First, there was the vote of no confidence against Vargas by the Association of Supervisors and Administrators, the union that represents school administrators.

That was followed by a disturbing incident involving a mysterious envelope and school board president Van White. The envelope, which contained personal information about White's legal and financial affairs, was sent to the Democrat and Chronicle in a clumsy attempt to discredit White. Though Patricia Malgieri, Vargas’s chief of staff, says that neither she nor her husband know anything about the envelope, her husband’s name was used to log-in and access the records on the Monroe County clerk’s website. The information was on the documents sent to the D&C. 

And earlier this week, the state Education Department released a terrible assessment of the district’s career and technical education programs, which are housed mostly on the Edison campus. The department said that many of the programs have low participation and fail to prepare students for real careers.

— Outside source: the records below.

/-- An op record of the ledger (R223), with what the arithmetic, the arbitration and a replay of the op need. -/
structure OpRec where
  d : Desc := {}
  lay : Layout := {}
  spA : Option Sparse := none
  spB : Option Sparse := none
  tile : Nat := 0
  tag : Nat := 0
  st : OpState := .accepted
  verdict : Option Verdict := none
  /-- Reset by a replay: no longer accepted (R227 step 4). -/
  notAccepted : Bool := false
  origin : Option Nat := none
  compared : Bool := true
  /-- Its residue check was abandoned (R137). -/
  resOff : Bool := false
  flags : Nat := 0
  cmx : Option Nat := none
  arb : Bool := false
  arbReseal : Bool := false
  /-- A route op whose routing op has not closed with Pass (R224). -/
  routeHold : Bool := false
  samples : Nat := 0
  executed : List Nat := []
  sampleRan : Bool := false
  escaped : Bool := false
  order : Nat := 0
  /-- Its place in the ledger area (R223). -/
  place : Nat := 0
  tsA : Int := 0
  tsB : Int := 0
  tsOut : Int := 0
  counts : List (Nat × Nat) := []
  inBlocks : List InBlock := []
  outCrc : List (Nat × Nat) := []
  opd : Option Nat := none
  /-- Time of its acceptance, the time since then in which its tile was in reset or had its clock stopped, and whether its age has put the
  tile into a hang (R405). -/
  acceptedAt : Nat := 0
  downFor : Nat := 0
  aged : Bool := false
  /-- Elements of samples that were asked for before the verdict (R266). -/
  asked : List (List Nat) := []
  deriving DecidableEq, Repr

/-- A bucket of a step (R229): its L once ended, and whether it was released or nulled. -/
structure Bucket where
  named : Bool := false
  last : Option Nat := none
  released : Bool := false
  nulled : Bool := false
  deriving DecidableEq, Repr

/-- One entry of the defect model (R208). -/
structure Model where
  u : Nat := 0
  v : Nat := 0
  f : Nat := 0
  deriving DecidableEq, Repr

/-- The Sieve settings latched at Open step (R197, R208). -/
structure SieveLatch where
  seed : Nat := 0
  mo : Nat := 0
  res : Nat := 0
  r64 : Nat := 0
  elems : Nat := 0
  model : List Model := []
  deriving DecidableEq, Repr

/-- One step slot of a context (R218, R220). -/
structure Slot where
  st : SlotState := .free
  step : Nat := 0
  prev : SlotState := .free
  n : Nat := 0
  u : Nat := 2 ^ 24
  nulled : Bool := false
  replays : Nat := 0
  replaysUsed : Nat := 0
  sieve : SieveLatch := {}
  ops : List OpRec := []
  buckets : List (Nat × Bucket) := []
  pins : List Nat := []
  /-- The lowest replay origin since the HALT (R226), and the HALT_ACK's next OPSEQ. -/
  origin : Nat := 0
  ack : Option Nat := none
  escape : Nat := 0
  deficit : Nat := 0
  released : Nat := 0
  nulledCount : Nat := 0
  opened : Nat := 0
  samples : Nat := 0
  arbs : Nat := 0
  routes : Nat := 0
  counts : List (Nat × Nat) := []
  cause : Nat := 0
  granted : Nat := 0
  /-- Provenance and pair state of the step (11_determinism_and_provenance). -/
  provMode : Nat := 0
  prog : Bytes := []
  provDigest : Option (Bytes × Bytes) := none
  grpSent : List Nat := []
  grpOk : List Nat := []
  stepSent : Bool := false
  stepOk : Bool := false
  sentAt : List (Nat × Nat) := []
  deriving DecidableEq, Repr

/-- Step statistics latched into the context entry (R238, R272). -/
structure StepStats where
  valid : Bool := false
  step : Nat := 0
  abandoned : Bool := false
  cause : Nat := 0
  nulled : Bool := false
  samples : Nat := 0
  arbs : Nat := 0
  routes : Nat := 0
  replays : Nat := 0
  released : Nat := 0
  nulledCount : Nat := 0
  escape : Nat := 0
  deficit : Nat := 0
  opened : Nat := 0
  granted : Nat := 0
  counts : List (Nat × Nat) := []
  deriving DecidableEq, Repr

/-- A Scale Keeper entry (R236, R265). -/
structure SckEntry where
  bound : Bool := false
  fmt : Nat := 0
  margin : Nat := 0
  ctx : Nat := 0
  scales : List Int := [0, 0, 0, 0]
  hist : List Nat := []
  pending : List Nat := [0, 0, 0, 0]
  countInf : Nat := 0
  countClamp : Nat := 0
  deriving DecidableEq, Repr

/-! ### The Mortar -/

/-- What a Mortar job is (R193, R203, R266). -/
inductive JobKind where
  | arb
  | sample
  | selfTest
  deriving DecidableEq, Repr

/-- The source code of MTR_ARB_CAP_OP (R214). -/
inductive JobSrc where
  | located
  | unlocated
  | spec
  | cmx
  | sample
  deriving DecidableEq, Repr

/-- The decisions of R205 and R206. -/
inductive Decision where
  | mortar
  | both
  | engine
  | tap
  | checker
  | unresolved
  deriving DecidableEq, Repr

/-- A job of the Mortar's queue, its spill ring or a lane: an op's sample or arbitration, or a lane self-test. -/
structure Job where
  id : Nat := 0
  kind : JobKind := .sample
  ctx : Nat := 0
  gen : Nat := 0
  step : Nat := 0
  opseq : Nat := 0
  op : OpRec := {}
  /-- Elements to execute, by linear index in the output. -/
  els : List Nat := []
  /-- An arbitration that forms the converter max over every output element (R204). -/
  whole : Bool := false
  /-- The lane of a self-test. -/
  lane : Nat := 0
  /-- Time of the verdict report or the request. -/
  reported : Nat := 0
  /-- Runs made, the lane of the last, and the results of a first run that disagreed. -/
  runs : Nat := 0
  avoid : Option Nat := none
  first : Option (List (Nat × Nat × Nat)) := none
  /-- The op was reset by a replay or its step abandoned (R227). -/
  ignored : Bool := false
  /-- Counted in MTR_CNT_NOLANE (R192). -/
  noLane : Bool := false
  /-- The place in the spill ring of a spilled sample (R200). -/
  place : Nat := 0
  deriving DecidableEq, Repr

/-- An arbitration from its report to its decision (R203). -/
structure Arb where
  job : Job := {}
  rep : Report := {}
  src : JobSrc := .located
  /-- Time of the self-check command, its result, and whether 50 µs have passed. -/
  since : Nat := 0
  check : Option Bool := none
  checkOver : Bool := false
  /-- The decision once the job has ended, and the lane that ran it. -/
  ended : Option Decision := none
  lane : Nat := 0
  deriving DecidableEq, Repr

/-- A Mortar lane (R188, R191). -/
structure Lane where
  fenced : Bool := false
  fencePending : Bool := false
  job : Option Job := none
  tested : Bool := false
  deriving DecidableEq, Repr

/-- A recipe load in progress (R90). -/
structure RcpLoad where
  slot : Nat := 0
  blk : Nat := 0
  len : Nat := 0
  ticket : Nat := 0
  pinned : Option Bytes := none
  /-- The recipe once orders 2 to 6 have passed, with its image digest, and the vectors still to run. -/
  recipe : Option Recipe := none
  digest : Bytes := []
  /-- RECIPE_ID of the image as it was read for the checks (R93). -/
  id : Nat := 0
  vectors : List Nat := []
  katBad : Bool := false
  /-- The lane on which the next vector's last run disagreed in its halves (R88). -/
  avoid : Option Nat := none
  deriving DecidableEq, Repr

/-- States of a recipe slot (R90, R93). -/
inductive RcpState where
  | empty
  | loading
  | active
  | refused
  deriving DecidableEq, Repr

/-- One recipe slot (R90 to R97). -/
structure RcpSlot where
  st : RcpState := .empty
  recipe : Option Recipe := none
  id : Nat := 0
  digest : Bytes := []
  /-- Digest of the image that the slot last held ACTIVE (R94). -/
  good : Bytes := []
  len : Nat := 0
  deriving DecidableEq, Repr

/-! ### Seals and routes -/

/-- A report that a confirmation answers (R169, R170): who read the block, and what it read. -/
structure ConfRep where
  tile : Nat := 0
  ctx : Nat := 0
  gen : Nat := 0
  step : Nat := 0
  opseq : Nat := 0
  kind : Nat := 0
  bcv : Nat := 0
  /-- Whether the Lid acts on the class: false for the seal engine, the Mortar and program blocks. -/
  lid : Bool := true
  deriving DecidableEq, Repr

/-- A confirmation in progress: the block, its expectations (its own stored fields, or GEN and FMT) and every report that
shares it. -/
structure Confirm where
  blk : Nat := 0
  own : Bool := false
  gen : Nat := 0
  fmt : Nat := 0
  reps : List ConfRep := []
  deriving DecidableEq, Repr

/-- A seal engine command (R164, R167, R175, R268). -/
structure SealJob where
  op : Nat := 0
  src : Nat := 0
  dst : Nat := 0
  count : Nat := 0
  gen : Nat := 0
  fmt : Nat := 0
  ticket : Nat := 0
  ctx : Nat := 0
  deriving DecidableEq, Repr

/-- A member op of a routing op: its OPSEQ, whether it sent, its digest, and whether it failed its own verdict. -/
structure RMember where
  opseq : Nat := 0
  send : Bool := true
  sum : RouteSum := {}
  failed : Bool := false
  deriving DecidableEq, Repr

/-- One routing op in the route table (R179), from its first report until its step's slot is free. -/
structure RouteEnt where
  ctx : Nat := 0
  gen : Nat := 0
  step : Nat := 0
  route : Nat := 0
  dimN : Nat := 0
  shape : Bool := false
  members : List RMember := []
  /-- The place of its opening in the order of acceptances and openings. -/
  opened : Nat := 0
  closed : Bool := false
  passed : Bool := false
  /-- Failed as FULL: later reports are discarded. -/
  full : Bool := false
  deriving DecidableEq, Repr

/-! ### The sequencer (09_screening_instruction_set) -/

/-- States of a sequencer thread (R248), the WAIT of a WAITING thread among them. -/
inductive ThreadState where
  | idle
  | ready
  | issued
  | waiting
  | swapping
  deriving DecidableEq, Repr

/-- What a WAITING program awaits (R254). -/
inductive WaitFor where
  | nothing
  | ticket (t rd : Nat)
  | time (start us : Nat)
  | step (n : Nat)
  deriving DecidableEq, Repr

/-- A sequencer thread: its state and the program it holds. -/
structure Thread where
  st : ThreadState := .idle
  prog : Option Nat := none
  /-- The program whose record a swap saves (R251). -/
  out : Option Nat := none
  deriving DecidableEq, Repr

/-- A program in flight (R246, R251, R253): header fields, PC, ST, g1 to g15, open tickets and its WAIT. -/
structure Program where
  ctx : Nat := 0
  gen : Nat := 0
  length : Nat := 0
  param : Nat := 0
  image : Nat := 0
  pc : Nat := 0
  status : Nat := 0
  regs : List Nat := List.replicate 15 0
  tickets : List Nat := []
  wait : WaitFor := .nothing
  runnable : Bool := true
  /-- Code blocks verified for this run (R245). -/
  verified : List Nat := []
  /-- The ring and entry that submitted it, and its cookie. -/
  ring : Nat := 0
  index : Nat := 0
  cookie : Nat := 0
  /-- Steps committed or abandoned since the program started, with their outcome (R254, R255). -/
  steps : List (Nat × Bool) := []
  deriving DecidableEq, Repr

/-- A journal entry of R283 but for JSEQ, which is its place in the journal. -/
structure JEntry where
  jseq : Nat := 0
  time : Nat := 0
  type : Nat := 0
  status : Nat := 0
  opc : Nat := 0
  source : Nat := 0
  ctx : Nat := 0
  ticket : Nat := 0
  ref : Nat := 0
  cookie : Nat := 0
  a : Nat := 0
  b : Nat := 0
  c : Nat := 0
  imm : Nat := 0
  mod : Nat := 0
  deriving DecidableEq, Repr

/-- Who owns an asynchronous command's completion. -/
inductive Owner where
  | program (id : Nat)
  | ring (n index cookie : Nat)
  | kettle (core : Nat)
  deriving DecidableEq, Repr

/-- A ticket (R259), with the entry that its service journaled. -/
structure Ticket where
  owner : Owner := .kettle 0
  served : JEntry := {}
  done : Bool := false
  status : Nat := 0
  result : Nat := 0
  closed : Bool := false
  deriving DecidableEq, Repr

/-! ### Rings, journal and Kettle firmware (10_rings_journal_and_firmware) -/

/-- A submission entry of R276 as Kettle 0 reads it. -/
structure RingEntry where
  kind : Nat := 0
  flags : Nat := 0
  ctx : Nat := 0
  cookie : Nat := 0
  a0 : Nat := 0
  a1 : Nat := 0
  a2 : Nat := 0
  imm : Nat := 0
  mod : Nat := 0
  a4 : Nat := 0
  deriving DecidableEq, Repr

/-- A taken entry without a posted completion (R278, R291). -/
structure Taken where
  index : Nat := 0
  e : RingEntry := {}
  /-- Handed to its owner core and not yet returned (R282). -/
  handed : Option Nat := none
  /-- Served: a synchronous command waits for its completion, an asynchronous one holds its ticket (R291). -/
  served : Bool := false
  ticket : Option Nat := none
  /-- A composite command with a served record of its own, not yet complete. -/
  ran : Bool := false
  /-- Final status, result and JSEQ of an entry whose completion is not yet posted. -/
  final : Option (Nat × Nat × Nat) := none
  deriving DecidableEq, Repr

/-- A Lane service in progress (R281): its ring entry and its lanes. -/
structure LaneSvc where
  ring : Nat := 0
  index : Nat := 0
  lanes : List Nat := []
  deriving DecidableEq, Repr

/-- A ring pair (R275 to R280, R303). -/
structure Ring where
  en : Bool := false
  log2 : Nat := 4
  base : Nat := 0
  cbase : Nat := 0
  ctxHi : Nat := 0xFFFF
  ctxLo : Nat := 1
  head : Nat := 0
  tail : Nat := 0
  prod : Nat := 0
  cons : Nat := 0
  /-- Completion slots reserved for taken entries (R278). -/
  reserved : Nat := 0
  taken : List Taken := []
  deriving DecidableEq, Repr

Taken together, the incidents reinforce concerns about the management of city schools. But things got even worse: fights broke out on the Frederick Douglass campus on Tuesday. The facility houses Northeast and Northwest College Preparatory high schools.

Multiple fights occurred inside and outside the school building, police say, involving as many as 50 student. Rochester police officers had to use pepper spray to quell the violence. A student’s account of the fights is stunning: students out of control, standing on tables, fights breaking out everywhere, and adults too overwhelmed to stop it.

It’s not clear what started the fights, though there were reports that gang-related rivalry may have played a role.
School officials can conduct varying degrees of damage control on all of the other issues, except this one.

Of all the problems that Vargas and city school officials face, outbreaks of violence have to be taken the most seriously. The fights on the Douglass campus are not an isolated incident. Despite all the efforts under way and the millions of dollars being spent to try and turn around Rochester’s failing school system, nothing does more to undermine those efforts than the perception that city schools aren’t safe.

It’s a parent’s worst nightmare. If they have any doubts about whether they should remove their kids from city schools, events like this will erase them.